Patients received the first dose of ondansetron hydrochloride tablets (8 mg) or metoclopramide (10 mg)
1 to 2 hours before radiotherapy. If radiotherapy was given in the morning, 2 additional doses of study
treatment were given (1 tablet late afternoon and 1 tablet before bedtime). If radiotherapy was given in
the afternoon, patients took only 1 further tablet that day before bedtime. Patients continued the oral
medication on a 3 times a day basis for 3 days.
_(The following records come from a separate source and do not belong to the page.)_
-- ==== Sys2Proof/Machine/Partition.lean ====
section
/-! DEFINITION. The partition commands (R332 to R339, R348, R349), release and scrubbing (R206), and VF reset (R205,
R340). -/

namespace Sys2Proof.Machine

/-! ## Commands (R314, R332, R387) -/

/-- The entry that a PCMD 2 to the partition table writes. -/
def State.newPart (s : State) (p : Nat) : PartEnt :=
  partOfWord (setUnit (s.part p).word s.hd.win.unit s.hd.win.pdata)

/-- Bits that R316 reserves, or a rectangle that leaves its die. -/
def badOrigin (o : BitVec 128) : Bool :=
  (List.range 8).any fun d =>
    let x := o.toNat / 2 ^ (16 * d) % 65536
    decide (8192 ≤ x) || (decide (x / 4096 % 2 = 1) &&
      (decide (8 ≤ x % 8 + x / 64 % 8) || decide (8 ≤ x / 8 % 8 + x / 512 % 8)))

/-- The data of a PCMD 2 to the partition table sets a reserved bit. -/
def State.badPartData (s : State) (p : Nat) : Bool :=
  (decide (s.hd.win.unit = 1) && decide (s.hd.win.pdata.toNat / 2 ^ 105 ≠ 0)) || badOrigin (s.newPart p).origin

/-- SAVE and FQBASE as a write leaves them; they change only while the partition is not running (R316). A SAVE whose area
overlaps another's is refused (R333). -/
def State.writeFields (s : State) (p : Nat) : Except PrivStatus State :=
  let new := s.newPart p
  let old := s.part p
  if new.save = old.save ∧ new.fqbase = old.fqbase then .ok s
  else if old.pstate = 2 then .error .inUse
  else if new.save % 16384 ≠ 0 ∨ new.fqbase % 64 ≠ 0 then .error .value
  else if new.save ≠ old.save ∧ s.areaClash p new.save (s.areaLen new.save) then .error .value
  else
    let s1 := s.modPart p fun e => { e with save := new.save, fqbase := new.fqbase }
    .ok (if new.fqbase = old.fqbase then s1 else s1.ringInit 128 new.fqbase)

/-- A command starts unless another runs on the partition (R332); the SAVE and FQBASE that its write gives are stored (R316). `g`
answers the state after, or the status of a failure, which changes nothing. QDRN of the partition's VF is 0 after a command of the
agent (R345, R349). -/
def State.partCmd (s : State) (p : Nat) (g : State → Except PrivStatus State) : State :=
  if s.hd.running.get false p then s.privDone .inUse
  else if s.badPartData p then s.privDone .value
  else
    match (s.writeFields p).bind g with
    | .error e => s.privDone e
    | .ok t => if 2 ≤ (s.part p).pstate then t.modAcct (s.part p).occ fun a => { a with qdrn := false } else t

/-- A partition command is under way. -/
def State.markRunning (s : State) (p : Nat) (on : Bool) : State :=
  s.modHd fun h => { h with running := h.running.set false p on }

/-! ## Create and release (R206, R316, R332) -/

/-- The coves of a rectangle list. -/
def originCoves (o : BitVec 128) : List Nat :=
  (List.range 8).flatMap fun d =>
    let x := o.toNat / 2 ^ (16 * d) % 65536
    if x / 4096 % 2 = 0 then []
    else (upFrom (x / 8 % 8) (x / 512 % 8 + 1)).flatMap fun r => (upFrom (x % 8) (x / 64 % 8 + 1)).map fun c => d * 64 + r * 8 + c

/-- `s` with cove-map entries written. -/
def State.mapCoves (s : State) (l : List Nat) (e : CmapEnt) : State :=
  l.foldl (fun (a : State) c => a.modHd fun h => { h with cmap := h.cmap.set {} c e }) s

/-- A partition is created (R332, R333). A write to an empty entry that creates nothing stores ORIGIN, half of which lies in a unit of
its own (log 98); OCC and PSTATE stand. -/
def State.createPart (s : State) (p : Nat) : Except PrivStatus State :=
  let old := s.part p
  let new := s.newPart p
  if old.pstate = 0 ∧ new.pstate = 1 then
    let l := originCoves new.origin
    if l.any fun c => decide ((s.hd.cmap.get {} c).cstate ≠ 0) then .error .value
    else if s.areaClash p new.save (s.areaLen new.save) then .error .value
    else .ok ((s.modPart p fun _ => { new with occ := old.occ }).mapCoves l { cpart := p, cstate := 1 })
  else if old.pstate = 0 then .ok (s.modPart p fun e => { e with origin := new.origin })
  else .ok s

/-- PARTITION_CREATE (R332): entry `ev.a`. A write that selects no command stores its fields too. -/
def execPartitionCreate (s : State) : Host.Outcome State Fault Refusal :=
  .next (s.partCmd s.ev.a fun t => (t.createPart s.ev.a).map fun u => u.privDone .ok)

/-- Tile `t` with the registers of a matrix tile zero-filled: only a chart start sets the reset values of R105 (R114, R206). -/
def zeroX (t : Nat) (x : Tile) : Tile :=
  if kindAt (t % 64) = .x then { x with x := { shape := (List.range 16).map fun n => (n, 0), sort := 0 } } else x

/-- Coves are scrubbed, at the charge of a VF: their tiles, pools and lines are cleared, and they are free after 2,048 fc
(R206, R316); they belong to no partition from now on, and CPART reads 0. -/
def State.scrub (s : State) (l : List Nat) (vf : Nat) : State :=
  let s1 := ((s.zeroPools l).dropL1 l).clearPend l true
  let s2 := l.foldl (fun (a : State) c =>
    let b := (upFrom (c * 64) 64).foldl (fun (b : State) t =>
      b.modTile t fun x => zeroX t { freshTile x (s.vf vf).lease0 with mu := { tlb := x.mu.tlb, qck := x.mu.qck } }) a
    (b.modHd fun h => { h with cmap := h.cmap.set {} c { cstate := 2 } }).atFc (s.now + 2048)
      .coveScrubEnd { a := c }) s1
  s2.chargeScrub vf (l.length * scrubBytes)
Daily Fractionated Radiotherapy
Ondansetron was significantly more effective than prochlorperazine with respect to complete control of
emesis (0 emetic episodes) in a double-blind trial in 135 patients receiving a 1- to 4-week course of
fractionated radiotherapy (180 cGy doses) over a field size of ≥100 cm2 to the abdomen. Patients
received the first dose of ondansetron hydrochloride tablets (8 mg) or prochlorperazine (10 mg) 1 to 2
hours before the patient received the first daily radiotherapy fraction, with 2 subsequent doses on a 3
times a day basis. Patients continued the oral medication on a 3 times a day basis on each day of
radiotherapy.
Postoperative Nausea And Vomiting
Surgical patients who received ondansetron 1 hour before the induction of general balanced anesthesia
(barbiturate: thiopental, methohexital, or thiamylal; opioid: alfentanil, sufentanil, morphine, or fentanyl;
nitrous oxide; neuromuscular blockade: succinylcholine/curare or gallamine and/or vecuronium,
pancuronium, or atracurium; and supplemental isoflurane or enflurane) were evaluated in 2 double-blind
studies (1 US study, 1 foreign) involving 865 patients. Ondansetron hydrochloride tablets (16 mg) were
significantly more effective than placebo in preventing postoperative nausea and vomiting.
The study populations in all trials thus far consisted of women undergoing inpatient surgical
procedures. No studies have been performed in males. No controlled clinical study comparing
ondansetron hydrochloride tablets to ondansetron hydrochloride injection has been performed.